Assim justificado o conhecimento da questão suscitada,
Sempre temos para nós que a omissão pelo juiz de uma iniciativa oficiosa de prova que se lhe impusesse, tratando-se de uma situação que não é regulada por norma especial, deverá reger-se no quadro da regra geral do n.º 1 do artigo 195.º do CPC, na parte em que dispõe que a omissão de uma formalidade que a lei prescreve produz nulidade quando a irregularidade cometida possa influir na decisão da questão. Neste caso, a eventual nulidade da decisão decorre de um efeito consequencial, obtido por via do n.º 2 do art. 195.º do CPC, e não da subsunção às causas autónomas de nulidade das decisões previstas no art. 615.º do mesmo diploma.
Não sufragamos também o entendimento de que o meio processual único para a arguição da nulidade (processual) decorrente da omissão, como violação legal do princípio do inquisitório, seja a reclamação perante o tribunal que proferiu a decisão, no prazo de dez dias (arts. 149.º e 199.º, n.º 1, do CPC) após o encerramento da produção de prova ou mesmo após a notificação da sentença (esta enquanto último momento até ao qual passível de reabertura a audiência, para realização do meio de prova de iniciativa oficiosa[6]), podendo ser interposto recurso da decisão que incida sobre a mesma reclamação. Caso em que, sempre a nulidade processual arguida apenas nas alegações de recurso se deveria considerar sanada, por não respeitar a vício da decisão recorrida e na medida em que não se reporta ao indeferimento de uma reclamação oportunamente apresentada. Nessa tese, a nulidade processual decorrente da preterição do inquisitório convocada pela recorrente deveria ter sido objecto de reclamação, no prazo de dez dias a contar das ocasiões acima aventadas, perante o tribunal recorrido, nos termos da segunda parte do art. 196.º e arts. 197.º, n.º 1 e 199.º, n.º 1, todos do CPC, uma vez que não se coloca a hipótese prevista no n.º 3 da última disposição. Não tendo sido deduzida tempestivamente tal reclamação perante o tribunal a quo, sempre se verificaria o efeito preclusivo de perda da faculdade de exercício.
A exemplo do que sugerem Paulo Ramos de Faria e Nuno de Lemos Jorge, em As outras nulidades da sentença cível, Julgar Online, setembro de 2024, p. 1 a 79[7], a p. 48, a propósito de uma hipótese paralela ou assimilável, que vem a ser a da violação de norma legal expressa sem a estatuição da consequência respectiva, a saber, a inobservância da regra da contraditoriedade, parece-nos que a prevalência da apelação como meio impugnatório explica que a violação do art. 411º do CPC não caia inevitavelmente nas malhas do regime de arguição previsto no art. 195.º e seguintes, quando o recurso é admissível.
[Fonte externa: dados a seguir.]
@[simp] theorem setBank_pending (s : State) (k : Nat) (x : Bank) : (s.setBank k x).pending = s.pending := rfl
@[simp] theorem setBank_regs (s : State) (k : Nat) (x : Bank) : (s.setBank k x).regs = s.regs := rfl
@[simp] theorem setBank_free (s : State) (k : Nat) (x : Bank) : (s.setBank k x).free = s.free := rfl
@[simp] theorem setBank_ans (s : State) (k : Nat) (x : Bank) : (s.setBank k x).ans = s.ans := rfl
@[simp] theorem setBank_halves (s : State) (k : Nat) (x : Bank) : (s.setBank k x).halves = s.halves := rfl
@[simp] theorem setBank_tmg (s : State) (k : Nat) (x : Bank) : (s.setBank k x).tmg = s.tmg := rfl
@[simp] theorem setBank_lanes (s : State) (k : Nat) (x : Bank) : (s.setBank k x).lanes = s.lanes := rfl
@[simp] theorem setBank_fabric (s : State) (k : Nat) (x : Bank) : (s.setBank k x).fabric = s.fabric := rfl
@[simp] theorem setBank_brams (s : State) (k : Nat) (x : Bank) : (s.setBank k x).brams = s.brams := rfl
@[simp] theorem setBank_fifos (s : State) (k : Nat) (x : Bank) : (s.setBank k x).fifos = s.fifos := rfl
@[simp] theorem setBank_slices (s : State) (k : Nat) (x : Bank) : (s.setBank k x).slices = s.slices := rfl
@[simp] theorem setBank_rsyAt (s : State) (k : Nat) (x : Bank) : (s.setBank k x).rsyAt = s.rsyAt := rfl
@[simp] theorem setBank_sand (s : State) (k : Nat) (x : Bank) : (s.setBank k x).sand = s.sand := rfl
@[simp] theorem setBank_qtz (s : State) (k : Nat) (x : Bank) : (s.setBank k x).qtz = s.qtz := rfl
@[simp] theorem setBank_vrd (s : State) (k : Nat) (x : Bank) : (s.setBank k x).vrd = s.vrd := rfl
@[simp] theorem setBank_ldg (s : State) (k : Nat) (x : Bank) : (s.setBank k x).ldg = s.ldg := rfl
@[simp] theorem setBank_ktp (s : State) (k : Nat) (x : Bank) : (s.setBank k x).ktp = s.ktp := rfl
@[simp] theorem setBank_cfg (s : State) (k : Nat) (x : Bank) : (s.setBank k x).cfg = s.cfg := rfl
@[simp] theorem setBank_fuses (s : State) (k : Nat) (x : Bank) : (s.setBank k x).fuses = s.fuses := rfl
@[simp] theorem setBank_railsOff (s : State) (k : Nat) (x : Bank) : (s.setBank k x).railsOff = s.railsOff := rfl
@[simp] theorem setBank_supplyOff (s : State) (k : Nat) (x : Bank) : (s.setBank k x).supplyOff = s.supplyOff := rfl
@[simp] theorem setBank_pgr (s : State) (k : Nat) (x : Bank) : (s.setBank k x).pgr = s.pgr := rfl
@[simp] theorem setBank_cores (s : State) (k : Nat) (x : Bank) : (s.setBank k x).cores = s.cores := rfl
@[simp] theorem setBank_warden (s : State) (k : Nat) (x : Bank) : (s.setBank k x).warden = s.warden := rfl
@[simp] theorem setBank_mem (s : State) (k : Nat) (x : Bank) : (s.setBank k x).mem = s.mem := rfl
@[simp] theorem setBank_filled (s : State) (k : Nat) (x : Bank) : (s.setBank k x).filled = s.filled := rfl
@[simp] theorem setBank_wordFlaw (s : State) (k : Nat) (x : Bank) : (s.setBank k x).wordFlaw = s.wordFlaw := rfl
@[simp] theorem setBank_banks (s : State) (k : Nat) (x : Bank) : (s.setBank k x).banks = s.banks.set k x := rfl
@[simp] theorem setBank_resv (s : State) (k : Nat) (x : Bank) : (s.setBank k x).resv = s.resv := rfl
@[simp] theorem setBank_dma (s : State) (k : Nat) (x : Bank) : (s.setBank k x).dma = s.dma := rfl
@[simp] theorem setBank_lineFlaw (s : State) (k : Nat) (x : Bank) : (s.setBank k x).lineFlaw = s.lineFlaw := rfl
@[simp] theorem setBank_seals (s : State) (k : Nat) (x : Bank) : (s.setBank k x).seals = s.seals := rfl
@[simp] theorem setBank_chans (s : State) (k : Nat) (x : Bank) : (s.setBank k x).chans = s.chans := rfl
@[simp] theorem setBank_memKeys (s : State) (k : Nat) (x : Bank) : (s.setBank k x).memKeys = s.memKeys := rfl
@[simp] theorem setBank_synths (s : State) (k : Nat) (x : Bank) : (s.setBank k x).synths = s.synths := rfl
@[simp] theorem setBank_cmpRuns (s : State) (k : Nat) (x : Bank) : (s.setBank k x).cmpRuns = s.cmpRuns := rfl
@[simp] theorem setBank_power (s : State) (k : Nat) (x : Bank) : (s.setBank k x).power = s.power := rfl
@[simp] theorem setBank_svc (s : State) (k : Nat) (x : Bank) : (s.setBank k x).svc = s.svc := rfl
@[simp] theorem setBank_evc (s : State) (k : Nat) (x : Bank) : (s.setBank k x).evc = s.evc := rfl
@[simp] theorem setBank_dbg (s : State) (k : Nat) (x : Bank) : (s.setBank k x).dbg = s.dbg := rfl
@[simp] theorem setBank_rd (s : State) (k : Nat) (x : Bank) (q : Reg) (j : Nat) : (s.setBank k x).rd q j = s.rd q j := rfl
@[simp] theorem setBank_get (s : State) (k : Nat) (x : Bank) (q : Fld) (j : Nat) : (s.setBank k x).get q j = s.get q j := rfl
@[simp] theorem setBank_on (s : State) (k : Nat) (x : Bank) (q : Fld) (j : Nat) : (s.setBank k x).on q j = s.on q j := rfl

@[simp] theorem setPgr_pending (s : State) (g : Pgr → Pgr) : (s.setPgr g).pending = s.pending := rfl
@[simp] theorem setPgr_regs (s : State) (g : Pgr → Pgr) : (s.setPgr g).regs = s.regs := rfl
@[simp] theorem setPgr_free (s : State) (g : Pgr → Pgr) : (s.setPgr g).free = s.free := rfl
@[simp] theorem setPgr_ans (s : State) (g : Pgr → Pgr) : (s.setPgr g).ans = s.ans := rfl
@[simp] theorem setPgr_halves (s : State) (g : Pgr → Pgr) : (s.setPgr g).halves = s.halves := rfl
@[simp] theorem setPgr_tmg (s : State) (g : Pgr → Pgr) : (s.setPgr g).tmg = s.tmg := rfl
@[simp] theorem setPgr_lanes (s : State) (g : Pgr → Pgr) : (s.setPgr g).lanes = s.lanes := rfl
@[simp] theorem setPgr_fabric (s : State) (g : Pgr → Pgr) : (s.setPgr g).fabric = s.fabric := rfl
@[simp] theorem setPgr_brams (s : State) (g : Pgr → Pgr) : (s.setPgr g).brams = s.brams := rfl
@[simp] theorem setPgr_fifos (s : State) (g : Pgr → Pgr) : (s.setPgr g).fifos = s.fifos := rfl
@[simp] theorem setPgr_slices (s : State) (g : Pgr → Pgr) : (s.setPgr g).slices = s.slices := rfl
@[simp] theorem setPgr_rsyAt (s : State) (g : Pgr → Pgr) : (s.setPgr g).rsyAt = s.rsyAt := rfl
@[simp] theorem setPgr_sand (s : State) (g : Pgr → Pgr) : (s.setPgr g).sand = s.sand := rfl
@[simp] theorem setPgr_qtz (s : State) (g : Pgr → Pgr) : (s.setPgr g).qtz = s.qtz := rfl
@[simp] theorem setPgr_vrd (s : State) (g : Pgr → Pgr) : (s.setPgr g).vrd = s.vrd := rfl
@[simp] theorem setPgr_ldg (s : State) (g : Pgr → Pgr) : (s.setPgr g).ldg = s.ldg := rfl
@[simp] theorem setPgr_ktp (s : State) (g : Pgr → Pgr) : (s.setPgr g).ktp = s.ktp := rfl
@[simp] theorem setPgr_cfg (s : State) (g : Pgr → Pgr) : (s.setPgr g).cfg = s.cfg := rfl
@[simp] theorem setPgr_fuses (s : State) (g : Pgr → Pgr) : (s.setPgr g).fuses = s.fuses := rfl
@[simp] theorem setPgr_railsOff (s : State) (g : Pgr → Pgr) : (s.setPgr g).railsOff = s.railsOff := rfl
@[simp] theorem setPgr_supplyOff (s : State) (g : Pgr → Pgr) : (s.setPgr g).supplyOff = s.supplyOff := rfl
@[simp] theorem setPgr_pgr (s : State) (g : Pgr → Pgr) : (s.setPgr g).pgr = g s.pgr := rfl
@[simp] theorem setPgr_cores (s : State) (g : Pgr → Pgr) : (s.setPgr g).cores = s.cores := rfl
@[simp] theorem setPgr_warden (s : State) (g : Pgr → Pgr) : (s.setPgr g).warden = s.warden := rfl
@[simp] theorem setPgr_mem (s : State) (g : Pgr → Pgr) : (s.setPgr g).mem = s.mem := rfl
@[simp] theorem setPgr_filled (s : State) (g : Pgr → Pgr) : (s.setPgr g).filled = s.filled := rfl
@[simp] theorem setPgr_wordFlaw (s : State) (g : Pgr → Pgr) : (s.setPgr g).wordFlaw = s.wordFlaw := rfl
@[simp] theorem setPgr_banks (s : State) (g : Pgr → Pgr) : (s.setPgr g).banks = s.banks := rfl
@[simp] theorem setPgr_resv (s : State) (g : Pgr → Pgr) : (s.setPgr g).resv = s.resv := rfl
@[simp] theorem setPgr_dma (s : State) (g : Pgr → Pgr) : (s.setPgr g).dma = s.dma := rfl
@[simp] theorem setPgr_lineFlaw (s : State) (g : Pgr → Pgr) : (s.setPgr g).lineFlaw = s.lineFlaw := rfl
@[simp] theorem setPgr_seals (s : State) (g : Pgr → Pgr) : (s.setPgr g).seals = s.seals := rfl
@[simp] theorem setPgr_chans (s : State) (g : Pgr → Pgr) : (s.setPgr g).chans = s.chans := rfl
@[simp] theorem setPgr_memKeys (s : State) (g : Pgr → Pgr) : (s.setPgr g).memKeys = s.memKeys := rfl
@[simp] theorem setPgr_synths (s : State) (g : Pgr → Pgr) : (s.setPgr g).synths = s.synths := rfl
@[simp] theorem setPgr_cmpRuns (s : State) (g : Pgr → Pgr) : (s.setPgr g).cmpRuns = s.cmpRuns := rfl
@[simp] theorem setPgr_power (s : State) (g : Pgr → Pgr) : (s.setPgr g).power = s.power := rfl
@[simp] theorem setPgr_svc (s : State) (g : Pgr → Pgr) : (s.setPgr g).svc = s.svc := rfl
@[simp] theorem setPgr_evc (s : State) (g : Pgr → Pgr) : (s.setPgr g).evc = s.evc := rfl
@[simp] theorem setPgr_dbg (s : State) (g : Pgr → Pgr) : (s.setPgr g).dbg = s.dbg := rfl
@[simp] theorem setPgr_rd (s : State) (g : Pgr → Pgr) (q : Reg) (j : Nat) : (s.setPgr g).rd q j = s.rd q j := rfl
@[simp] theorem setPgr_get (s : State) (g : Pgr → Pgr) (q : Fld) (j : Nat) : (s.setPgr g).get q j = s.get q j := rfl
@[simp] theorem setPgr_on (s : State) (g : Pgr → Pgr) (q : Fld) (j : Nat) : (s.setPgr g).on q j = s.on q j := rfl

@[simp] theorem setPower_pending (s : State) (g : Power → Power) : (s.setPower g).pending = s.pending := rfl
@[simp] theorem setPower_regs (s : State) (g : Power → Power) : (s.setPower g).regs = s.regs := rfl
@[simp] theorem setPower_free (s : State) (g : Power → Power) : (s.setPower g).free = s.free := rfl
@[simp] theorem setPower_ans (s : State) (g : Power → Power) : (s.setPower g).ans = s.ans := rfl
@[simp] theorem setPower_halves (s : State) (g : Power → Power) : (s.setPower g).halves = s.halves := rfl
@[simp] theorem setPower_tmg (s : State) (g : Power → Power) : (s.setPower g).tmg = s.tmg := rfl
@[simp] theorem setPower_lanes (s : State) (g : Power → Power) : (s.setPower g).lanes = s.lanes := rfl
@[simp] theorem setPower_fabric (s : State) (g : Power → Power) : (s.setPower g).fabric = s.fabric := rfl
@[simp] theorem setPower_brams (s : State) (g : Power → Power) : (s.setPower g).brams = s.brams := rfl
@[simp] theorem setPower_fifos (s : State) (g : Power → Power) : (s.setPower g).fifos = s.fifos := rfl
@[simp] theorem setPower_slices (s : State) (g : Power → Power) : (s.setPower g).slices = s.slices := rfl
@[simp] theorem setPower_rsyAt (s : State) (g : Power → Power) : (s.setPower g).rsyAt = s.rsyAt := rfl
@[simp] theorem setPower_sand (s : State) (g : Power → Power) : (s.setPower g).sand = s.sand := rfl
@[simp] theorem setPower_qtz (s : State) (g : Power → Power) : (s.setPower g).qtz = s.qtz := rfl
@[simp] theorem setPower_vrd (s : State) (g : Power → Power) : (s.setPower g).vrd = s.vrd := rfl
@[simp] theorem setPower_ldg (s : State) (g : Power → Power) : (s.setPower g).ldg = s.ldg := rfl
@[simp] theorem setPower_ktp (s : State) (g : Power → Power) : (s.setPower g).ktp = s.ktp := rfl
@[simp] theorem setPower_cfg (s : State) (g : Power → Power) : (s.setPower g).cfg = s.cfg := rfl
@[simp] theorem setPower_fuses (s : State) (g : Power → Power) : (s.setPower g).fuses = s.fuses := rfl
@[simp] theorem setPower_railsOff (s : State) (g : Power → Power) : (s.setPower g).railsOff = s.railsOff := rfl
@[simp] theorem setPower_supplyOff (s : State) (g : Power → Power) : (s.setPower g).supplyOff = s.supplyOff := rfl
@[simp] theorem setPower_pgr (s : State) (g : Power → Power) : (s.setPower g).pgr = s.pgr := rfl
@[simp] theorem setPower_cores (s : State) (g : Power → Power) : (s.setPower g).cores = s.cores := rfl
@[simp] theorem setPower_warden (s : State) (g : Power → Power) : (s.setPower g).warden = s.warden := rfl
@[simp] theorem setPower_mem (s : State) (g : Power → Power) : (s.setPower g).mem = s.mem := rfl
@[simp] theorem setPower_filled (s : State) (g : Power → Power) : (s.setPower g).filled = s.filled := rfl
@[simp] theorem setPower_wordFlaw (s : State) (g : Power → Power) : (s.setPower g).wordFlaw = s.wordFlaw := rfl
@[simp] theorem setPower_banks (s : State) (g : Power → Power) : (s.setPower g).banks = s.banks := rfl
@[simp] theorem setPower_resv (s : State) (g : Power → Power) : (s.setPower g).resv = s.resv := rfl
@[simp] theorem setPower_dma (s : State) (g : Power → Power) : (s.setPower g).dma = s.dma := rfl
@[simp] theorem setPower_lineFlaw (s : State) (g : Power → Power) : (s.setPower g).lineFlaw = s.lineFlaw := rfl
@[simp] theorem setPower_seals (s : State) (g : Power → Power) : (s.setPower g).seals = s.seals := rfl
@[simp] theorem setPower_chans (s : State) (g : Power → Power) : (s.setPower g).chans = s.chans := rfl
@[simp] theorem setPower_memKeys (s : State) (g : Power → Power) : (s.setPower g).memKeys = s.memKeys := rfl
@[simp] theorem setPower_synths (s : State) (g : Power → Power) : (s.setPower g).synths = s.synths := rfl
@[simp] theorem setPower_cmpRuns (s : State) (g : Power → Power) : (s.setPower g).cmpRuns = s.cmpRuns := rfl
@[simp] theorem setPower_power (s : State) (g : Power → Power) : (s.setPower g).power = g s.power := rfl
@[simp] theorem setPower_svc (s : State) (g : Power → Power) : (s.setPower g).svc = s.svc := rfl
@[simp] theorem setPower_evc (s : State) (g : Power → Power) : (s.setPower g).evc = s.evc := rfl
@[simp] theorem setPower_dbg (s : State) (g : Power → Power) : (s.setPower g).dbg = s.dbg := rfl
@[simp] theorem setPower_rd (s : State) (g : Power → Power) (q : Reg) (j : Nat) : (s.setPower g).rd q j = s.rd q j := rfl
@[simp] theorem setPower_get (s : State) (g : Power → Power) (q : Fld) (j : Nat) : (s.setPower g).get q j = s.get q j := rfl
@[simp] theorem setPower_on (s : State) (g : Power → Power) (q : Fld) (j : Nat) : (s.setPower g).on q j = s.on q j := rfl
Desta decisão caberá recurso (normal) por error in judicando no julgamento pressuponente (a decisão de decidir sem a realização necessária do meio de prova que se impunha).
Isto posto, cabe aferir da efectiva violação do art. 411º pelo Tribunal.
O exacto critério legal que delimita a intervenção do tribunal e que importa aplicar no caso concreto vem tão só a ser o de saber se a diligência probatória pretendida (a 2ª perícia)– independentemente da iniciativa das partes – é necessária ao apuramento da verdade e à justa composição do litígio.
Quanto ao conteúdo actual do princípio do inquisitório[8].
A dinâmica evolutiva do processo civil tem-se desenhado na oposição dialética entre dois princípios aparentemente contraditórios – dispositivo e inquisitório –, evidenciando um sentido de sucessivas transigências do primeiro e prevalecimento do segundo, com vista à realização da verdadeira aspiração do processo, afirmada nos artigos 8º, nº 1 e 411º do CPC: o apuramento da verdade e a justa composição do litígio.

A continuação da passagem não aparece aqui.